Крестьянство, считал он, сильно не только численностью, ко и сравнительною определенностью своих общественных идеалов: право народа на землю, общинное и местное самоуправление, свобода совести и слова. Несмотря на развитие в его среде мелкой буржуазии, крестьянство еще прочно держится общинного владения землей, а его несомненная привычка к коллективному труду дает возможность надеяться на непосредственный переход крестьянского хозяйства в форму, близкую к социалистической.
«Верно!» — загорелся Григорий Иванович и подсел к спорщикам ближе. Ему хотелось, чтобы доводы Мулявина услыхал товарищ Павел. Интересно, что возразит старик?
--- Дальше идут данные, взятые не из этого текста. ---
/-- The line request of an instruction has left for its cache's miss. -/
def State.reqSent (s : State) (tag l : Nat) : State :=
  match s.ops.find? tag with
  | none => s
  | some p => { s with ops := s.ops.set tag { p with lines := p.lines.map (fun r => if r.line = l ∧ r.st = 0 then { r with st := 1 } else r) } }

/-- CACHE_LOAD: a line request of a load, LL.D or SC.D reaches its cache. Where PD must make room, the command names the line
that leaves (R196). -/
def execCacheLoad (tag line : Nat) (victim : Option Nat) (ecc : CacheEcc) (s : State) : Out :=
  match s.ops.find? tag with
  | none => .next s
  | some p =>
    let cached : Bool := match p.kind with | .load .. | .ll | .sc => true | _ => false
    if !cached || !p.lines.any (fun r => r.line == line && r.mem == CmpMem.cached && r.st == 0) then .next s
    else
      let a := agCache p.u
      let (s1, stop) := s.cacheErr a line ecc
      if stop then .next s1
      else
        let st := (s1.cline a line).st
        let own : Bool := match p.kind with | .load .. => false | _ => true
        let hit : Bool := if own then st == .M || st == .E else st.readable
        let lost : Bool := match p.kind with
          | .sc => p.accs.all (fun x => x.pa / 128 ≠ line || x.old ≠ 0 || (s1.thr p.u x.lane).resv ≠ some line)
          | _ => false
        if hit || lost then .next ((if a < 64 then s1.touchTag a line else s1).loadAt tag a line)
        else
          let hint := match reqOf p.lines 0 line with | some r => r.hint | none => 1
          let miss := if own then s1.missStore a line p.cls hint (.ld tag) victim
                      else if st = .I then s1.missLoad a line p.cls hint (.ld tag) victim else none
          match miss with
          | none => .next s1
          | some s2 => .next ((if a < 64 then s2.count (agUnit p.u) 0x003 else s2).reqSent tag line)

/-- CACHE_STORE: a buffered store reaches its cache; an older store of its unit to the line goes first (R219). -/
def execCacheStore (sid : Nat) (victim : Option Nat) (ecc : CacheEcc) (s : State) : Out :=
  match s.sb.find? sid with
  | none => .next s
  | some e =>
    if e.mem ≠ .cached || e.sent || ((s.sbOf e.u).any (fun x => x.1 < sid && x.2.line = e.line)) then .next s
    else
      let a := agCache e.u
      let (s1, stop) := s.cacheErr a e.line ecc
      if stop then .next s1
      else match (s1.cline a e.line).st with
        | .M | .E => .next (((if a < 64 then s1.touchTag a e.line else s1).mergeStore a sid e).pumpDies)
        | _ =>
          match s1.missStore a e.line e.cls e.hint (.st sid) victim with
          | none => .next s1
          | some s2 => .next (if a < 64 then s2.count (agUnit e.u) 0x003 else s2)

/- Messages at a home. -/

/-- A message from an agent arrives at the home of its line: one from a lost agent is discarded and counted (R208, R214). It waits for its link and for its turn (R11, R261). -/
def fromAgent (s : State) (a line : Nat) (p : Msg → Bool) (k : State → State) : Out :=
  if a ≥ 66 || !isLocal (line * 128) then .refused .illFormed
  else
    let s1 := s.took p
    let m := s1.homeOf line
    if s.linkHolds (agentDie a) line p then .next s
    else if s1.isLost m a then .next (s1.incFld .cohStatus m 0 16 16) else .next (k s1)

def isReq (k : RqKind) (a line : Nat) : Msg → Bool | .req r => r.kind == k && r.a == a && r.line == line | _ => false

/-- A window whose grant is in force (R272). -/
def FwWin.covers (w : FwWin) (a n : Nat) : Bool := w.revoking.isNone && w.base ≤ a && a + n ≤ w.base + w.size
def FwWin.right (w : FwWin) (i : Nat) : Bool := (w.rights >>> i) % 2 == 1

/-- A request of an agent's cache. One of agent 65 that is not on its way already must pass the firewall: a window with the
cache right, on a part that has the die and with the site up (R2, R194, R272). -/
def fromCache (s : State) (a line : Nat) (p : Msg → Bool) (k : State → State) : Out :=
  if a = 65 ∧ isLocal (line * 128) ∧ !s.net.any p then
    if s.fld .fwStatus 0 0 1 1 = 0 then .next s
    else if s.aux.inw.any (fun w => w.2.covers (line * 128) 128 && w.2.right 3) then fromAgent s a line p k
    else .next (s.fwViolation 3 (line * 128))
  else fromAgent s a line p k

/-- The hint that a message on its way carries. -/
def State.hintOf (s : State) (p : Msg → Bool) : Nat :=
  match s.net.find? p with | some (.req r) => r.hint | _ => 1

def execRds (a line : Nat) (s : State) : Out :=
  fromCache s a line (isReq .rds a line) (fun s1 => s1.accept { kind := .rds, a := a, line := line, hint := s.hintOf (isReq .rds a line) })

def execRdx (a line : Nat) (s : State) : Out :=
  fromCache s a line (isReq .rdx a line) (fun s1 => s1.accept { kind := .rdx, a := a, line := line, hint := s.hintOf (isReq .rdx a line) })

def execUpg (a line : Nat) (s : State) : Out :=
  fromCache s a line (isReq .upg a line) (fun s1 => s1.accept { kind := .upg, a := a, line := line, hint := s.hintOf (isReq .upg a line) })

def execWbd (a line : Nat) (data : Line) (poison : Bool) (s : State) : Out :=
  fromCache s a line (isReq .wbd a line) (fun s1 => s1.accept { kind := .wbd, a := a, line := line, data := data, poison := poison })

def execEvc (a line : Nat) (s : State) : Out :=
  fromCache s a line (isReq .evc a line) (fun s1 => s1.accept { kind := .evc, a := a, line := line })

/-- A message that the table of R208 marks never. -/
def State.proto (s : State) (l : Nat) : State := s.incFld .cohStatus (s.homeOf l) 0 32 16

/-- CMPACK: the transaction closes, and the next request for the line starts. -/
def execCmpack (a line : Nat) (s : State) : Out :=
  fromAgent s a line (fun m => m == .cmpack a line) (fun s1 =>
    match s1.txns.find? line with
    | none => s1
    | some t =>
      if t.phase = .ack ∧ t.req.a = a then ({ s1 with txns := s1.txns.del line } : State).pump else s1.proto line)

def isNc (k : RqKind) (w : Who) (line : Nat) : Msg → Bool | .req r => r.kind == k && r.w == w && r.line == line | _ => false

/-- The coherent agent of a non-caching request: the one that its message names, or that of its unit (R203, R208). -/
def State.ncAgent (s : State) (w : Who) : Nat :=
  match w with
  | .op tag => match s.ops.find? tag with | some p => agCache p.u | none => 66
  | .store sid => match s.sb.find? sid with | some e => agCache e.u | none => 66
  | .desc c _ => c / 8
  | _ => 66

def sameTile : Who → Who → Bool
  | .tileR i _, .tileR j _ | .tileW i _, .tileW j _ => i == j
  | _, _ => false

/-- The message of the other line of a burst. -/
def isOther (r : HReq) : Msg → Bool
  | .req q => q.burst && q.kind == r.kind && q.line == otherHalf r.line && sameTile q.w r.w
  | _ => false

/-- A non-caching request arrives at its home: one of a lost agent is discarded and counted (R208, R214), and the two lines of
a burst arrive together (R230). -/
def fromNc (s : State) (r : HReq) : Out :=
  if !isLocal (r.line * 128) then .refused .illFormed
  else
    let p := isNc r.kind r.w r.line
    let sent : Option HReq := match s.net.find? p with | some (.req q) => some q | _ => none
    let a := match sent with | some q => q.a | none => s.ncAgent r.w
    let s1 := s.took p
    if s.linkHolds (s.reqDie { r with a := a }) r.line p then .next s
    else if a < 66 && s1.isLost (s1.homeOf r.line) a then .next (s1.incFld .cohStatus (s1.homeOf r.line) 0 16 16)
    else if sent.any (fun q => q.burst) then
      match s1.net.find? (isOther r) with
      | some (.req q) => .next ((s1.took (isOther r)).acceptBurst { r with a := a, burst := true } q)
      | _ => .next (s1.accept { r with a := a })
    else .next (s1.accept { r with a := a })
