/-- A port's partner contradicts the cabling rule or the plain number. -/
def State.miswired (s : State) (p : Nat) (x : ColPort) : Bool :=
  if p < 23 then
    x.plain != s.plainNo || x.pport != 22 - p ||
    (match s.memberNo with | some m => x.mvalid && x.member != (m + p + 1) % 24 | none => false)
  else if p < 47 then x.plain == s.plainNo
  else false

/-- The checks of a port that is up. -/
def State.checkPort (s : State) (p : Nat) : State :=
  let x := s.port p
  if !x.known || !(s.portState p == 2 || s.portState p == 6) then s
  else if s.miswired p x then (if s.portState p = 2 then (s.toState p 6).portLeft p else s) else s.toState p 2

def State.checkPorts (s : State) : State := (upTo 47).foldl (fun s1 p => s1.checkPort p) s

end Sys2Proof.Machine
end

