-- ==== Sys2Proof/Machine/Power.lean ====
section
/-! DEFINITION. Power (R352 to R372): the input supply, throttling and the shaping of the draw, power states and their
commands, temperature, and the start and end of power. -/

namespace Sys2Proof.Machine

def stPwrRange : Nat := 0x0501
def stPwrBusy : Nat := 0x0502

/- Throttling (R355, R356, R369). -/

/-- Sensors whose heat follows traffic: MD, HD, optical engines, HBM stacks. -/
def sharedSensor (id : Nat) : Bool := (9 ≤ id && id ≤ 13) || (0x10 ≤ id && id ≤ 0x17) || (0x28 ≤ id && id ≤ 0x33)
def isHbmSensor (id : Nat) : Bool := 0x10 ≤ id && id ≤ 0x17

/-- Highest level that the shared sensors ask for. -/
def State.sharedTherm (s : State) : Nat := ((s.pwr.therm.filter (fun (e : Nat × Nat) => sharedSensor e.1)).map (·.2)).foldl max 0

/-- Level that stress asks of a die. A report of a compute die or of PD throttles that die; any other die has no level of
its own (R355), and its report throttles all of them, as its heat does (R369; DEDUCED, log 79). -/
def State.stressAsk (s : State) (d : Nat) : Nat :=
  max (s.pwr.stressThr.get 0 d) (((s.pwr.stressThr.filter (fun (e : Nat × Nat) => 9 ≤ e.1)).map (·.2)).foldl max 0)

/-- Active causes become `c` (bits 0 current, 1 cap, 2 slew, 3 temperature, 4 stress): the registers show the highest level
asked, and a cause that becomes active posts its event, at most once in 10 ms (R356). `die` is the one it names. -/
def State.throttle (s : State) (c die : Nat) : State :=
  let old := s.fld .pwrStatus 0 0 8 5
  let shared := s.sharedTherm
  let s1 := (upTo 8).foldl (fun s1 d => s1.setFld .pwrThrottle 0 0 (8 * d) 6 (max (max s1.pwr.curThr (s1.stressAsk d)) (max (s1.pwr.therm.get 0 d) shared))) s
  let s2 := s1.setFld .pwrPdfreq 0 0 0 6 (min s1.pwr.curFreq (32 - min 24 (max (s1.stressAsk 8) (max (s1.pwr.therm.get 0 8) shared))))
  let s3 := s2.setFld .pwrStatus 0 0 8 5 c
  let tell (s : State) (b : Nat) : State :=
    let due : Bool := match s.pwr.thrEvAt.find? b with | some t => t + 1000000 ≤ s.ref | none => true
    if !due then s
    else
      let v := if die = 8 then s.fld .pwrPdfreq 0 0 0 6 else s.fld .pwrThrottle 0 0 (8 * (die % 8)) 6
      ({ s with pwr := { s.pwr with thrEvAt := s.pwr.thrEvAt.set b s.ref } } : State).post evPwrThrottle 13 [(1, b), (1, die), (1, v)]
  ((upTo 5).filter (fun b => (c >>> b) % 2 = 1 && (old >>> b) % 2 = 0)).foldl tell s3

/-- Bit 3 of the causes. -/
def State.thermCause (s : State) : Nat := if s.pwr.therm.isEmpty then 0 else 8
Кажется, именно тогда и отвесил нелюдимый Молотобоец обидное замечание о «словесном поносе», а когда Мулявин возмутился и потребовал придерживаться рамок приличия, тот прочитал ему короткую, но внушительную нотацию.
— Вот он, — и Молотобоец невежливо ткнул пальцем в сидевшего рядом Котовского, — гляди: об лоб хоть поросят бей. Конем не свалишь. Верно? А чего он добился в одиночку? Пшик один. А почему? А потому, что один. А «семеро ребят и барина съедят» — так в народе-то говорят.
Двинув щеками, Мулявин поправил пенсне и оглядел Котовского, как вещь, затем перевел взгляд на Молотобойца, — тот, продолжая свою неловкую речь, как бы для убедительности загибал на руке пальцы.
— Если взять пролетария, — говорил он, — то он, по правде сказать, ничто, пока остается один. Всю свою силу он черпает из организации, из совместной деятельности с товарищами. Он силен, когда только составляет часть сильного организма, не иначе. И этот организм для него — все! Отдельный же «иидивидуй», как вот тут сказали, по сравнению с ним ничего не значит. Потому-то пролетарии и ведет свою борьбу как частичка массы, без всяких расчетов на личную выгоду или славу. Именно поэтому он исполняет свой долг на всяком посту, куда его поставят, добровольно подчиняясь дисциплине.
— О, с дисциплиной вашей! — страдальчески протянул Мулявин и болезненным жестом приложил руки к вискам. — Выходит, мне может указывать всякий босяк? Да пусть их хоть большинство, хоть разбольшинство! Плевал я на них! Я их не уважаю…
— Тогда вам в партии делать нечего! — заявил Молотобоец.
— А я и не стремлюсь, как вы, наверное, заметили, — отпарировал старик с насмешливым поклоном и руками врозь.
— A-а! Вот то-то и оно… — Молотобоец разоблачающе наставил длинный палец. — Вот потому-то вы и есть этот самый «индивидуй». А еще обижаетесь… А рабочий дисциплины не боится, она ему, если хотите знать, необходима, потому что он боец, а не болтун. Если он хочет драться, ему без нее каюк. А драться он хочет, хоть кого спросите.
Неожиданно разговорившись, он уже не мог замолкнуть, покуда не высказал всего, что у него накопилось.
— Что составляет оружие интеллигента? — обличал он. — Прежде всего, личные знания, личные способности. Говоря иначе, он может преуспеть только благодаря личным качествам. Поэтому первым условием он всегда ставит полную свободу, так сказать, проявления личности. А коллективу он если и подчиняется, то с трудом, подчиняется по необходимости, а не по собственному побуждению. Необходимость дисциплины он признает лишь для массы, а не для избранных. Самого же себя он, разумеется, причисляет к избранным душам… Такой получается коленкор, — подвел итог Молотобоец. — И вот помяните мое слово: схлестнемся мы с вами, как дойдет до дела. Не миновать нам этого.
После второго карцера товарищ Павел едва держался на ногах, сил у него осталось ровно столько, чтобы дойти до камеры. Гадать не приходилось: Хабалов не отвяжется до тех пор, пока не доведет человека до гробовой доски.
Спасительным в какой-то мере представлялось наступление пасхальных праздников, целая неделя отдыха и улучшенной кормежки, хождений по камерам «в гости» друг к другу, разговоров, споров и тому подобного приятного препровождения времени. А за неделю, надеялись, что-нибудь да образуется…
В первый день пасхи разговлялись праздничной, пожертвованной с воли снедью. Под ногами валялась разноцветная яичная скорлупа. Молотобоец торжественно священнодействовал над крохотным куличом, разрезая его на тоненькие ломтики. Белые крошки он аккуратно смел в ладонь и отправил в рот.
Было что-то языческое в этом праздничном обычае объедаться, тешить человеческую утробу, и разговор, перелетая от одного к другому, шел о древних славянах с их поклонением «болванам», о раннем христианстве и, естественно, о крестной муке спасителя, предложившего людям идею всеобщего братства угнетенных.